The Search and Discovery news story by Mark Wilson (Physics Today, August 2015, page 19) highlighted the exciting results on coherent control of bond formation by Zohar Amitay and coworkers.1 I have followed that work with great interest. The report emphasizes femtosecond bond formation but does not mention that this process was reported 20 years earlier.2
The initial demonstration of femtosecond bond making and the follow-up quantum mechanical calculations2,3 explained that the ultrashort laser pulse is capable of capturing collision pairs, which, for a short time, can absorb light with frequencies that are not resonant with the colliding atoms or with the bound precursors.
In the context of coherent control of bimolecular reactions, the photoassociation process is useful in establishing the time, orientation, and alignment of the collision that leads to the nascent molecule.
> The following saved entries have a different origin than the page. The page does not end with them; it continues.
/-- Exact sum of two finite values; an exact zero sum of unlike signs takes the sign `zneg`. -/
def addR (x y : RVal) (zneg : Bool) : RVal :=
  if x.isZero && y.isZero then { neg := if x.neg == y.neg then x.neg else zneg, m := 0, e := 0 }
  else
    let e := min x.e y.e
    let k := x.toInt * 2 ^ (x.e - e).toNat + y.toInt * 2 ^ (y.e - e).toNat
    if k == 0 then { neg := zneg, m := 0, e := 0 } else ofInt k e

/-- Exact product. -/
def mulR (x y : RVal) : RVal := { neg := x.neg != y.neg, m := x.m * y.m, e := x.e + y.e }

/-- Value with its flags. -/
abbrev ValF := Val × Fl

/-- NV of a signalling operand. -/
def snanFl : Val → Fl
  | .nan true _ => Fl.nv
  | _ => 0
/-- A value is a NaN. -/
def Val.isNan : Val → Bool
  | .nan _ _ => true
  | _ => false
/-- A value is infinite. -/
def Val.isInf : Val → Bool
  | .inf _ => true
  | _ => false
/-- A value is zero. -/
def Val.isZero : Val → Bool
  | .num x => x.isZero
  | _ => false
/-- Sign of a value. -/
def Val.neg : Val → Bool
  | .nan _ (some (s, _)) => s
  | .nan _ none => false
  | .inf n => n
  | .num x => x.neg
/-- A NaN made from operands that are none (R342). -/
def newNan : Val := .nan false none
/-- A NaN operand as a result: quiet (R342). -/
def quiet : Val → Val
  | .nan _ p => .nan false p
  | v => v
/-- The first NaN among operands, in order. -/
def firstNan : List Val → Option Val
  | [] => none
  | v :: t => if v.isNan then some (quiet v) else firstNan t
/-- NV when an operand signals. -/
def snans (vs : List Val) : Fl := vs.foldl (fun f v => f ||| snanFl v) 0

/-- Exact sum a + b of IEEE semantics: `zneg` is the sign of an exact zero of unlike signs (RDN). -/
def addV (a b : Val) (zneg : Bool) : ValF :=
  match firstNan [a, b] with
  | some v => (v, snans [a, b])
  | none =>
    match a, b with
    | .inf x, .inf y => if x == y then (.inf x, 0) else (newNan, Fl.nv)
    | .inf x, _ => (.inf x, 0)
    | _, .inf y => (.inf y, 0)
    | .num x, .num y => (.num (addR x y zneg), 0)
    | _, _ => (newNan, 0)

/-- Exact product. -/
def mulV (a b : Val) : ValF :=
  match firstNan [a, b] with
  | some v => (v, snans [a, b])
  | none =>
    match a, b with
    | .inf x, y => if y.isZero then (newNan, Fl.nv) else (.inf (x != y.neg), 0)
    | x, .inf y => if x.isZero then (newNan, Fl.nv) else (.inf (x.neg != y), 0)
    | .num x, .num y => (.num (mulR x y), 0)
    | _, _ => (newNan, 0)

/-- Exact a × b + c: the first NaN among a, b, c stands, and 0 × ∞ raises NV whatever c is (R342, R386). -/
def fmaV (a b c : Val) (zneg : Bool) : ValF :=
  let bad := (a.isInf && b.isZero) || (a.isZero && b.isInf)
  match firstNan [a, b, c] with
  | some v => (v, snans [a, b, c] ||| (if bad then Fl.nv else 0))
  | none =>
    if bad then (newNan, Fl.nv)
    else
      let (p, _) := mulV a b
      addV p c zneg

/-- The quotient of two finite values, m of `extra` bits or more: exact, or with the sticky mark. -/
def divR (x y : RVal) : RVal :=
  let sh := 320 + Nat.log2 y.m - min (320 + Nat.log2 y.m) (Nat.log2 x.m)
  let n := x.m * 2 ^ sh
  { neg := x.neg != y.neg, m := n / y.m, e := x.e - y.e - (sh : Int), st := n % y.m != 0 || x.st }

/-- Integer square root by bits, from the highest: `n` bits of result. -/
def isqrtGo : Nat → Nat → Nat → Nat
  | 0, _, acc => acc
  | n + 1, x, acc =>
    let c := acc + 2 ^ n
    if c * c ≤ x then isqrtGo n x c else isqrtGo n x acc
/-- Integer square root. -/
def isqrt (x : Nat) : Nat := isqrtGo (Nat.log2 x / 2 + 1) x 0

/-- Square root of a non-negative finite value. -/
def sqrtR (x : RVal) : RVal :=
  let e0 := x.e - 256 - ((x.e % 2))
  let n := x.m * 2 ^ (x.e - e0).toNat
  let k := isqrt n
  { neg := false, m := k, e := e0 / 2, st := k * k != n || x.st }
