/-- What comes with an event from the outside world or from the unit concerned; the docstring of each event's meaning says
which fields it reads. `unit` names the core, die, quartet, port or context, `item` what of it. -/
structure Input where
  unit : Nat := 0
  item : Nat := 0
  id : Nat := 0
  val : Nat := 0
  flag : Bool := false
  lanes : Mask := 0
  bytes : List Byte := []
  start : StartInputs := { cxl := [] }
  row : RowId := { unit := 0, array := 0, row := 0 }
  ecc : EccTarget := .data []
  stream : StreamId := { peer := 0, pasid := 0 }
  flit : Option Flit := none
  ack : Option FabAck := none
  ats : AtsReply := .refused
  pr : PrCode := .success
  mode : CoreMode := .service
  level : CacheLevel := .l1
  pasid : Option (BitVec 20) := none
  deriving DecidableEq, Repr
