-- ==== Sys2Proof/Machine/Ops.lean ====
section
/-! DEFINITION. The named operations over the state: readers and writers of each unit, memory with its caches and
translation, scopes, records, counters, and taking a trap and returning from one. -/

namespace Sys2Proof
namespace Machine

/-! ## Readers and writers of the units -/

/-- Core n. -/
def State.core (s : State) (n : Nat) : Core := s.cores.getD n {}
/-- Writes core n. -/
def State.setCore (s : State) (n : Nat) (c : Core) : State := { s with cores := s.cores.set n c }
/-- Changes core n. -/
def State.updCore (s : State) (n : Nat) (f : Core → Core) : State := s.setCore n (f (s.core n))
/-- Die d. -/
def State.die (s : State) (d : Nat) : Die := s.dies.getD d {}
/-- Writes die d. -/
def State.setDie (s : State) (d : Nat) (x : Die) : State := { s with dies := s.dies.set d x }
/-- Changes die d. -/
def State.updDie (s : State) (d : Nat) (f : Die → Die) : State := s.setDie d (f (s.die d))
/-- Quartet q. -/
def State.quartet (s : State) (q : Nat) : Quartet := s.quartets.getD q {}
/-- Changes quartet q. -/
def State.updQuartet (s : State) (q : Nat) (f : Quartet → Quartet) : State :=
  { s with quartets := s.quartets.set q (f (s.quartet q)) }
/-- Context c. -/
def State.ctx (s : State) (c : Nat) : Ctx := s.ctxs.getD c {}
/-- Changes context c. -/
def State.updCtx (s : State) (c : Nat) (f : Ctx → Ctx) : State := { s with ctxs := s.ctxs.set c (f (s.ctx c)) }
/-- A context is being torn down: what its engines have begun stops at the next record or pass boundary (R96). -/
def State.tearing (s : State) (c : Nat) : Bool := (s.ctx c).st == .tearing
/-- Team t. A number that no team has stands for the firmware of a core, which acts under key slot 64 (R30, R100) and whose
operations no launch counts. -/
def State.team (s : State) (t : Nat) : Team := s.teams.getD t { st := .ended, launch := 2 ^ 40, ctx := 64 }
/-- A number that no team has: it owns no window. -/
def noTeam : Nat := 2 ^ 40
/-- Changes team t. -/
def State.updTeam (s : State) (t : Nat) (f : Team → Team) : State := { s with teams := s.teams.set t (f (s.team t)) }
/-- Launch l. -/
def State.launch (s : State) (l : Nat) : Launch := s.launches.getD l { complete := true }
/-- Changes launch l. -/
def State.updLaunch (s : State) (l : Nat) (f : Launch → Launch) : State :=
  { s with launches := s.launches.set l (f (s.launch l)) }
/-- Board entry of core n (Table 5.2). -/
def State.boardOf (s : State) (n : Nat) : Board := s.board.getD n {}
/-- Changes the board entry of core n. -/
def State.updBoard (s : State) (n : Nat) (f : Board → Board) : State := { s with board := s.board.set n (f (s.boardOf n)) }
/-- Changes every core. -/
def State.mapCores (s : State) (f : Core → Core) : State := { s with cores := s.cores.map fun (n, c) => (n, f c) }
/-- Changes every die. -/
def State.mapDies (s : State) (f : Die → Die) : State := { s with dies := s.dies.map fun (n, d) => (n, f d) }
/-- Changes every quartet. -/
def State.mapQuartets (s : State) (f : Quartet → Quartet) : State := { s with quartets := s.quartets.map fun (n, q) => (n, f q) }
/-- Changes the management plane. -/
def State.updMgmt (s : State) (f : Mgmt → Mgmt) : State := { s with mgmt := f s.mgmt }
/-- Changes the host link. -/
def State.updLink (s : State) (f : Link → Link) : State := { s with link := f s.link }
/-- Changes Woad. -/
def State.updWoad (s : State) (f : Woad → Woad) : State := { s with woad := f s.woad }
/-- A fresh number for a result, an operation or a job. -/
def State.fresh (s : State) : Nat × State := (s.nextId, { s with nextId := s.nextId + 1 })
/-- Puts turns at the head of the agenda. -/
def State.push (s : State) (ts : List Turn) : State := { s with agenda := ts ++ s.agenda }
/-- Sends a message. -/
def State.send (s : State) (m : Msg) : State := s.updLink fun l => { l with sent := l.sent ++ [m] }
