/-- The pipes of a team's waves on core n, none without room; `scr` false leaves scratchpad out of the count (R107). -/
def State.fit (s : State) (n : Nat) (x : Need) (scr : Bool := true) : Option (List Nat) :=
  let b := s.boardOf n
  if s.coreOpen n && x.desc.waves ≤ b.waves && (!scr || x.desc.scr x.lanepriv ≤ b.scr) && x.desc.mtiles ≤ b.tiles then
    pipesFor x.quads x.blocks x.desc.waves b.quads b.blocks
  else none

/-- Reserves a team's demand on core n (R109). -/
def State.reserve (s : State) (n : Nat) (x : Need) (pipes : List Nat) : State :=
  let s := s.updBoard n fun b =>
    pipes.foldl (fun b p => { b with quads := unbump b.quads p x.quads, blocks := unbump b.blocks p x.blocks })
      { b with waves := b.waves - x.desc.waves, scr := b.scr - x.desc.scr x.lanepriv }
  if x.desc.mtiles == 0 then s
  else (quartetCores (quartetOf n)).foldl (fun s m => s.updBoard m fun b => { b with tiles := b.tiles - x.desc.mtiles }) s

/-- Reserves a team on each of some cores, in their order; none when one lacks room. -/
def reserveAll (x : Need) : List Nat → State → Option (State × List (List Nat))
  | [], s => some (s, [])
  | n :: t, s =>
    match s.fit n x with
    | none => none
    | some ps => (reserveAll x t (s.reserve n x ps)).map fun (s, r) => (s, ps :: r)

/-- Each of some cores has room for a team, but for scratchpad. -/
def State.fitsBar (s : State) (x : Need) (ns : List Nat) : Bool := ns.all fun n => (s.fit n x false).isSome

/-- Load of a core (R108). -/
def State.load (s : State) (n : Nat) : Nat := 3072 - (s.boardOf n).quads.sum

/-- The least-loaded of some cores with room, ties lowest (R108). -/
def State.leastLoaded (s : State) (x : Need) (ns : List Nat) : Option Nat :=
  match ns.filter fun n => (s.fit n x).isSome with
  | [] => none
  | n :: t => some (t.foldl (fun a b => if s.load b < s.load a then b else a) n)

/-- The cores of a die. -/
def coresOf (d : Nat) : List Nat := (List.range 40).map fun k => d * 40 + k

/-- The cores of a rectangle, in role order. -/
def rectAt (tl rows cols : Nat) : List Nat :=
  (List.range rows).flatMap fun i => (List.range cols).map fun j => tl + i * 10 + j

/-- The rectangles of a shape on a die, in raster order of their top-left core. -/
def rects (d rows cols : Nat) : List (List Nat) :=
  (coresOf d).filterMap fun n =>
    let k := n % 40
    if k / 10 + rows ≤ 4 && k % 10 + cols ≤ 10 then some (rectAt n rows cols) else none

/-! ## Affinity (R114) -/

/-- Where R114 lets a team or cluster go on a die: among cores by load, or onto the first rectangle with room. -/
inductive Spots where
  | cores (ns : List Nat)
  | rect (rs : List (List Nat))
  deriving DecidableEq, Repr

/-- Spots of a descriptor without affinity on a die. -/
def Desc.plain (x : Desc) (d : Nat) : Spots := if x.teams > 1 then .rect (rects d x.crows x.ccols) else .cores (coresOf d)

/-- The resident segment that a descriptor names, when R114 places by it. -/
def State.affSeg (s : State) (c : Nat) (x : Desc) : Option Seg :=
  match (s.segFind c x.affname).map (s.seg c) with
  | some g =>
    if g.st == .resident && !(g.level == 1 && x.teams > 1 && !(x.crows == g.hrows && x.ccols == g.hcols)) then some g else none
  | none => none

/-- Spots of a descriptor on a die under R114. -/
def State.spots (s : State) (c : Nat) (x : Desc) (d : Nat) : Spots :=
  match s.affSeg c x with
  | none => x.plain d
  | some g =>
    if g.homeDie != d then .cores []
    else match g.level with
      | 0 => if x.teams > 1 then .rect ((rects d x.crows x.ccols).filter fun r => r.head? == some g.home) else .cores [g.home]
      | 1 => if x.teams > 1 then .rect [g.homeCores] else .cores g.homeCores
      | _ => x.plain d

/-- The cores of a placement with their pipes, reserved, in role order. -/
def State.choose (s : State) (x : Need) : Spots → Option (State × List Nat × List (List Nat))
  | .cores ns => (s.leastLoaded x ns).bind fun n => (reserveAll x [n] s).map fun (s, ps) => (s, [n], ps)
  | .rect rs => rs.findSome? fun r => (reserveAll x r s).map fun (s, ps) => (s, r, ps)

/-- Cores whose scratchpad alone keeps a placement out (R191). -/
def State.scrLack (s : State) (x : Need) (sp : Spots) : List Nat :=
  let short (ns : List Nat) : List Nat := ns.filter fun n => (s.boardOf n).scr < x.desc.scr x.lanepriv
  match sp with
  | .cores ns => short (ns.filter fun n => (s.fit n x false).isSome)
  | .rect rs => short ((rs.filter fun r => s.fitsBar x r).flatMap id)

/-- A placement that only scratchpad keeps out has the agent evict a candidate there (R191). -/
def State.evictFor (s : State) (x : Need) (sp : Spots) : State :=
  let lack := s.scrLack x sp
  if lack.isEmpty || s.evicting lack then s
  else match s.victim lack with
    | some (c, h) => s.startEvict c h
    | none => s

/-! ## Starting waves (R90, R125, R152, R156, R280, R289, R297, R459) -/

/-- The uniform registers a wave starts with. -/
def startRegs (arg : Addr) (kind : StartKind) (number widx : Nat) : List (Nat × Word) :=
  let pair (i : Nat) (a : Addr) : List (Nat × Word) := [(i, a.extractLsb' 0 32), (i + 1, a.extractLsb' 32 32)]
  pair 0 arg ++ match kind with
    | .seed ref => [(2, ref)]
    | .team => [(2, BitVec.ofNat 32 number), (3, BitVec.ofNat 32 widx)]
    | .query first result _ _ => (2, BitVec.ofNat 32 first) :: pair 3 result
    | .mesh slot => [(2, BitVec.ofNat 32 number), (3, BitVec.ofNat 32 slot)]
    | .raster vbuf pitch tx ty _ _ => pair 2 vbuf ++ [(4, BitVec.ofNat 32 pitch), (5, BitVec.ofNat 32 (tx + ty * 65536))]

/-- The lanes a wave starts with and the vector registers they hold. -/
def startLanes (kind : StartKind) (lanes : Nat) : Mask × Tbl Word :=
  match kind with
  | .query _ _ m v => (m, v)
  | .raster _ _ _ _ m v => (m, v)
  | _ => (fullMask lanes, [])

/-- The lowest free wave slot of a core; slot 191 is its agent's (R100). -/
def Core.freeSlotNo (c : Core) : Nat := ((List.range 191).find? fun k => (c.waves.get? k).isNone).getD 190

/-- A wave comes to its core: it joins its pipe's pool where that has room, and takes its entries, or waits for them. -/
def Core.addWave (c : Core) (slot : Nat) (w : Wave) : Core :=
  let c := { c with waves := c.waves.set slot { w with age := c.nextAge }, nextAge := c.nextAge + 1 }
  let pool := (c.pipe w.pipe).pool
  let c := if pool.length < 16 then { c with pipes := c.pipes.set w.pipe { c.pipe w.pipe with pool := pool ++ [slot] } } else c
  if c.entryWaiters.isEmpty && w.owed.length ≤ c.freeEntries.length then c.grantEntries slot
  else { c with entryWaiters := c.entryWaiters ++ [slot] }

/-- Wave `i` of a team as it starts. -/
def freshWave (s : State) (key : Nat) (l : Nat) (x : Desc) (kind : StartKind) (number i pipe : Nat) : Wave :=
  let lanes := 4 * 2 ^ x.width
  let (m, v) := startLanes kind lanes
  let f : Frag := { pc := x.entry, mask := m &&& fullMask lanes, st := .run, budget := budgetOf 255 (s.launch l).dlceil }
  let w : Wave := { team := key, idx := i, lanes := lanes, vregs := 8 * x.vregs, pipe := pipe, v := v.filter (fun (_, y) => y != 0),
                    fuseTo := x.fuseTo, exited := fullMask lanes &&& ~~~ m, owed := [f] }
  (startRegs x.arg kind number i).foldl (fun w (r, y) => w.setG r y) w

/-- Puts a team's waves on its core. -/
def State.putWaves (s : State) (key core : Nat) (ws : List Wave) : State :=
  ws.foldl (fun s w =>
    let slot := (s.core core).freeSlotNo
    (s.updCore core fun c => c.addWave slot w).updTeam key fun t => { t with slots := t.slots.set w.idx slot }) s

/-- Starts the teams of a ticket on reserved cores: one team, or the members of a cluster in role order (R109, R113). The
start acquires at the system scope (R86, R459). -/
def State.startTicket (s : State) (tk : Ticket) (d : Nat) (cores : List Nat) (pipes : List (List Nat)) : State :=
  let base := s.nextTeam
  let s := { s with nextTeam := base + cores.length }
  let launch := s.launch tk.launch
  let s := (cores.zip pipes).zipIdx.foldl (fun (s : State) ((n, ps), k) =>
    let number := tk.first + k
    let mesh : Option (Nat × Nat × Nat) := match tk.kind with
      | .mesh slot => some (d, slot, number)
      | _ => none
    let tm : Team := { launch := tk.launch, ctx := launch.ctx, grid := tk.grid, number := number, core := n, role := k,
                       cluster := base, desc := tk.desc, kind := tk.kind, kills := tk.kills, roles := s.roleTable n cores,
                       mesh := mesh, pipes := ps }
    { s with teams := s.teams.set (base + k) tm }) s
  (cores.zip pipes).zipIdx.foldl (fun s ((n, ps), k) =>
    (s.putWaves (base + k) n (ps.zipIdx.map fun (p, i) => freshWave s (base + k) tk.launch tk.desc tk.kind (tk.first + k) i p)).acquireDrop
      n 4 fun _ => true) s

/-- The need of a ticket. -/
def State.need (s : State) (tk : Ticket) : Need := { desc := tk.desc, lanepriv := (s.launch tk.launch).lanepriv }

/-- Spots of a ticket on a die: under R114, or as if AFFNAME were 0 where R115 has let it go. -/
def State.spotsOf (s : State) (tk : Ticket) (d : Nat) : Spots :=
  if tk.loose then tk.desc.plain d else s.spots (s.launch tk.launch).ctx tk.desc d

/-- Where a ticket goes on a usable die: the state with its demand reserved, its cores and pipes; none without room. -/
def State.roomFor (s : State) (tk : Ticket) (d : Nat) : Option (State × List Nat × List (List Nat)) :=
  if s.usable (s.launch tk.launch).ctx d then s.choose (s.need tk) (s.spotsOf tk d) else none

/-- Places a ticket on a die, none without room or where the die is not usable (R89, R110). -/
def State.place (s : State) (tk : Ticket) (d : Nat) : Option State := (s.roomFor tk d).map fun (s, cs, ps) => s.startTicket tk d cs ps

/-- A ticket fits on a die now. -/
def State.fitsOn (s : State) (tk : Ticket) (d : Nat) : Bool := (s.roomFor tk d).isSome

/-- A ticket that only scratchpad keeps out of a usable die has the agents evict a candidate there (R191). -/
def State.evictForTicket (s : State) (tk : Ticket) (d : Nat) : State :=
  if s.usable (s.launch tk.launch).ctx d then s.evictFor (s.need tk) (s.spotsOf tk d) else s

/-! ## Seeds (R110, R488) -/

/-- A launch goes before another: higher PRIO, then earlier dispatch. -/
def State.before (s : State) (a b : Nat) : Bool :=
  let x := s.launch a
  let y := s.launch b
  let p := (s.ctx x.ctx).prio.toNat
  let q := (s.ctx y.ctx).prio.toNat
  q < p || (p == q && x.order < y.order)

/-- The best of a list under an order. -/
def bestBy {α : Type} (lt : α → α → Bool) : List α → Option α
  | [] => none
  | x :: t => some (t.foldl (fun a b => if lt b a then b else a) x)

/-- Offers a seed to the usable dies in turn from die `d0`; the first with room takes it. -/
def State.offerSeed (s : State) (tk : Ticket) (d0 : Nat) : Option State :=
  ((List.range 8).map fun k => (d0 + k) % 8).findSome? fun d => (s.place tk d).map fun s => s.updWoad fun w => { w with seedPtr := d }
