/-- R20 to R28, R100, R162: a start takes the nine steps, ending at step 9 with READY and every live core in service with its agent in slot 191
where both signatures over the firmware's SHA-384 digest verify, or at step 6 with AUTH_FAIL; a cold start takes the reset values, a warm one keeps what the tables say; removal of power keeps
the flash alone; a write of PWR_CAP, the refill of tokens and the step of the clock follow their rules; a core's mode changes as R162 says.
It rests on the model's readings in log entries 10 and 14: a start runs its steps in one event. -/
def Obligations.PowerAndStarts : Prop :=
  ∀ s : State,
    let m := s.mgmt
    let sha := sha384 m.images
    let verified := Config.ecdsaVerify sha m.images && Config.lmsVerify sha m.images
    let started (u : State) (warm ok : Bool) : Prop :=
      u.mgmt.power = true ∧ u.mgmt.warm = warm ∧ u.mgmt.images = m.images ∧ u.mgmt.retiredUnits = m.retiredUnits ∧ u.mgmt.flashLog = m.flashLog ∧
      u.mgmt.pool = 0 ∧ u.mgmt.refill = 0 ∧ u.mgmt.clkStep = 0 ∧ u.mgmt.devValid = false ∧ u.mgmt.measurement = sha ∧
      u.mgmt.cap = (if warm then m.cap else 0x2EE0) ∧ u.mgmt.errCount = (if warm then m.errCount else 0) ∧
      u.mgmt.errlog = [] ∧ u.teams = [] ∧ u.launches = [] ∧ u.ctxs = [] ∧
      (∀ l, isChip l = true → u.mem.get l = Mem.dflt) ∧ (∀ l, isChip l = false → u.mem.get l = s.mem.get l) ∧
      u.mgmt.ready = ok ∧ u.mgmt.step = (if ok then 9 else 6) ∧
      (ok = true → ∀ k, k < 65 → u.mgmt.keyGen.getD k 0 = m.keyGen.getD k 0 + 1) ∧
      ∀ n < 320, (u.core n).mode = (if ok && !(u.core n).retired then .service else .startUp) ∧ (u.core n).missThresh = 256 ∧
        (u.core n).cycle = 0 ∧ (n ∈ m.retiredUnits → (u.core n).retired = true) ∧
        (ok = true → (u.core n).retired = false → (u.core n).waves.get? 191 = some agentWave) ∧ ∀ p, ((u.core n).pipe p).sr = 0x2545F491
    (∃ u, exec .coldStart s = .next u ∧ started u false verified ∧ u.mgmt.authFail = !verified) ∧
    (m.power = true → s.inp.flag = false → m.authKept ≠ some (sha, true) →
      ∃ u, exec .warmStart s = .next u ∧ started u true verified ∧ u.mgmt.authFail = !verified) ∧
    (m.power = true → s.inp.flag = false → m.authKept = some (sha, true) → ∃ u, exec .warmStart s = .next u ∧ started u true true) ∧
    (m.power = true → s.inp.flag = true → exec .warmStart s = exec .coldStart s) ∧
    (s.inp.val % 2 = 1 → s.inp.id % 2 = 1 → ∃ u, exec .resetCtlWarm s = .next u ∧ u.ctxs = [] ∧ u.teams = [] ∧ u.mgmt = m ∧
      u.link.sent = s.link.sent ++ List.replicate s.inp.unit .unsupported ∧
      u.agenda = .event .warmStart { start := s.inp.start, flag := s.inp.flag } :: s.agenda) ∧
    (∃ u, exec .powerRemoval s = .next u ∧ u.mgmt.power = false ∧ u.mgmt.images = m.images ∧ u.mgmt.retiredUnits = m.retiredUnits ∧
      u.mgmt.flashLog = m.flashLog ∧ u.mgmt.interleave = m.interleave ∧ u.ctxs = [] ∧ u.teams = [] ∧ u.cores = [] ∧ u.mgmt.cap = 0x2EE0 ∧
      ∀ l, 2 ^ 64 ≤ l → l < 2 ^ 80 → u.mem.get l = s.mem.get l) ∧
    (∃ u, exec .pwrCapWrite s = .next u ∧ u.mgmt.cap = m.cap ∧
      (s.inp.id % 4 = 3 → 6000 ≤ s.inp.val % 65536 → s.inp.val % 65536 ≤ 14000 → u.mgmt.capNext.toNat = s.inp.val % 65536) ∧
      (s.inp.id % 4 = 3 → s.inp.val % 65536 < 6000 ∨ 14000 < s.inp.val % 65536 → u.mgmt.capNext = m.capNext ∧ u.mgmt.capErr = true) ∧
      (s.inp.id % 4 = 0 → u.mgmt.capNext = m.capNext ∧
        u.mgmt.capErr = (m.capErr && !(s.inp.id / 8 % 2 == 1 && s.inp.val / 2 ^ 31 % 2 == 1)))) ∧
    (m.power = true → ∃ u, exec .tokenRefill s = .next u ∧ u.mgmt.cap = m.capNext ∧ u.mgmt.otherW = s.inp.val ∧
      u.mgmt.pool = min 10000 (m.pool + min 5000 ((m.capNext.toNat - s.inp.val) * 1000 / 1680)) ∧
      (m.pool ≤ 10000 → m.pool + u.mgmt.refill = u.mgmt.pool) ∧ u.mgmt.uptime = m.uptime + 1 ∧ u.cores = s.cores) ∧
    (∃ u, exec .clockStep s = .next u ∧ (m.cap.toNat < m.otherW → u.mgmt.clkStep = min 8 (m.clkStep + 1)) ∧
      (m.otherW + 500 < m.cap.toNat → u.mgmt.clkStep = m.clkStep - 1) ∧
      (m.otherW ≤ m.cap.toNat → m.cap.toNat ≤ m.otherW + 500 → u.mgmt.clkStep = m.clkStep)) ∧
    ∃ u, exec .coremodeChange s = .next u ∧
      (let n := s.inp.unit
       let c := s.core n
       (c.retired = true → u = s) ∧
       (c.retired = false → s.inp.mode = .recovery → m.ready = true → (u.core n).mode = .recovery ∧ u.boardOf n = s.boardNow n) ∧
       (c.retired = false → s.inp.mode = .selfTest → s.occupied n = false → (u.core n).mode = .selfTest) ∧
       (c.retired = false → s.inp.mode = .selfTest → s.occupied n = true → (u.core n).mode = c.mode ∧ (u.core n).draining = true ∧
         ∀ x ∈ s.teams, x.2.st = .resident → x.2.core = n → ∃ y ∈ u.teams, y.1 = x.1 ∧ y.2.preempt = true) ∧
       (c.retired = false → s.inp.mode = .service → c.mode = .selfTest → s.inp.flag = true → n < 320 →
         (u.core n).retired = true ∧ n ∈ u.mgmt.retiredUnits) ∧
       (c.retired = false → s.inp.mode = .service → c.mode ≠ .selfTest ∨ s.inp.flag = false → m.ready = true → (u.core n).mode = .service))

namespace Sys2Proof
namespace Machine

/-! ## Words of the statements about events -/

/-- Event `i` goes on to a state of which p holds. -/
def comes (i : Instr) (s : State) (p : State → Prop) : Prop := ∃ u, exec i s = .next u ∧ p u

/-- An error-log entry has been written for a row and is the youngest, in the log and in flash (Table 2.4). -/
def State.logged (s u : State) (unit array row kind : Nat) : Prop :=
  let e : LogEntry := { time := s.mgmt.uptime, unit := unit, array := array, row := row, kind := kind }
  u.mgmt.errlog.get? (s.mgmt.errCount % 256) = some e ∧ u.mgmt.flashLog.get? (s.mgmt.errCount % 256) = some e ∧
    u.mgmt.errCount = (s.mgmt.errCount + 1) % 65536

/-- The memory, the contexts and the teams of two states agree. -/
def State.sameWork (s u : State) : Prop := u.mem = s.mem ∧ u.ctxs = s.ctxs ∧ u.teams = s.teams ∧ u.launches = s.launches

end Machine
end Sys2Proof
Bimolecular laser control without photoassociation had been observed before, most notably in the work of F. Fleming Crim and coworkers, who controlled the bimolecular reaction between semi-deuterated water and chlorine.4 Those experiments took advantage of the fact that overtone excitation of either the OH or OD bond remained localized long enough to permit selective chemistry to occur following a collision with a chlorine atom. The femtosecond photoassociation and its chirp enhancement—the work highlighted in Wilson’s report—bypass the need for long-lived intermediates and promise a fertile new field of chemical investigation.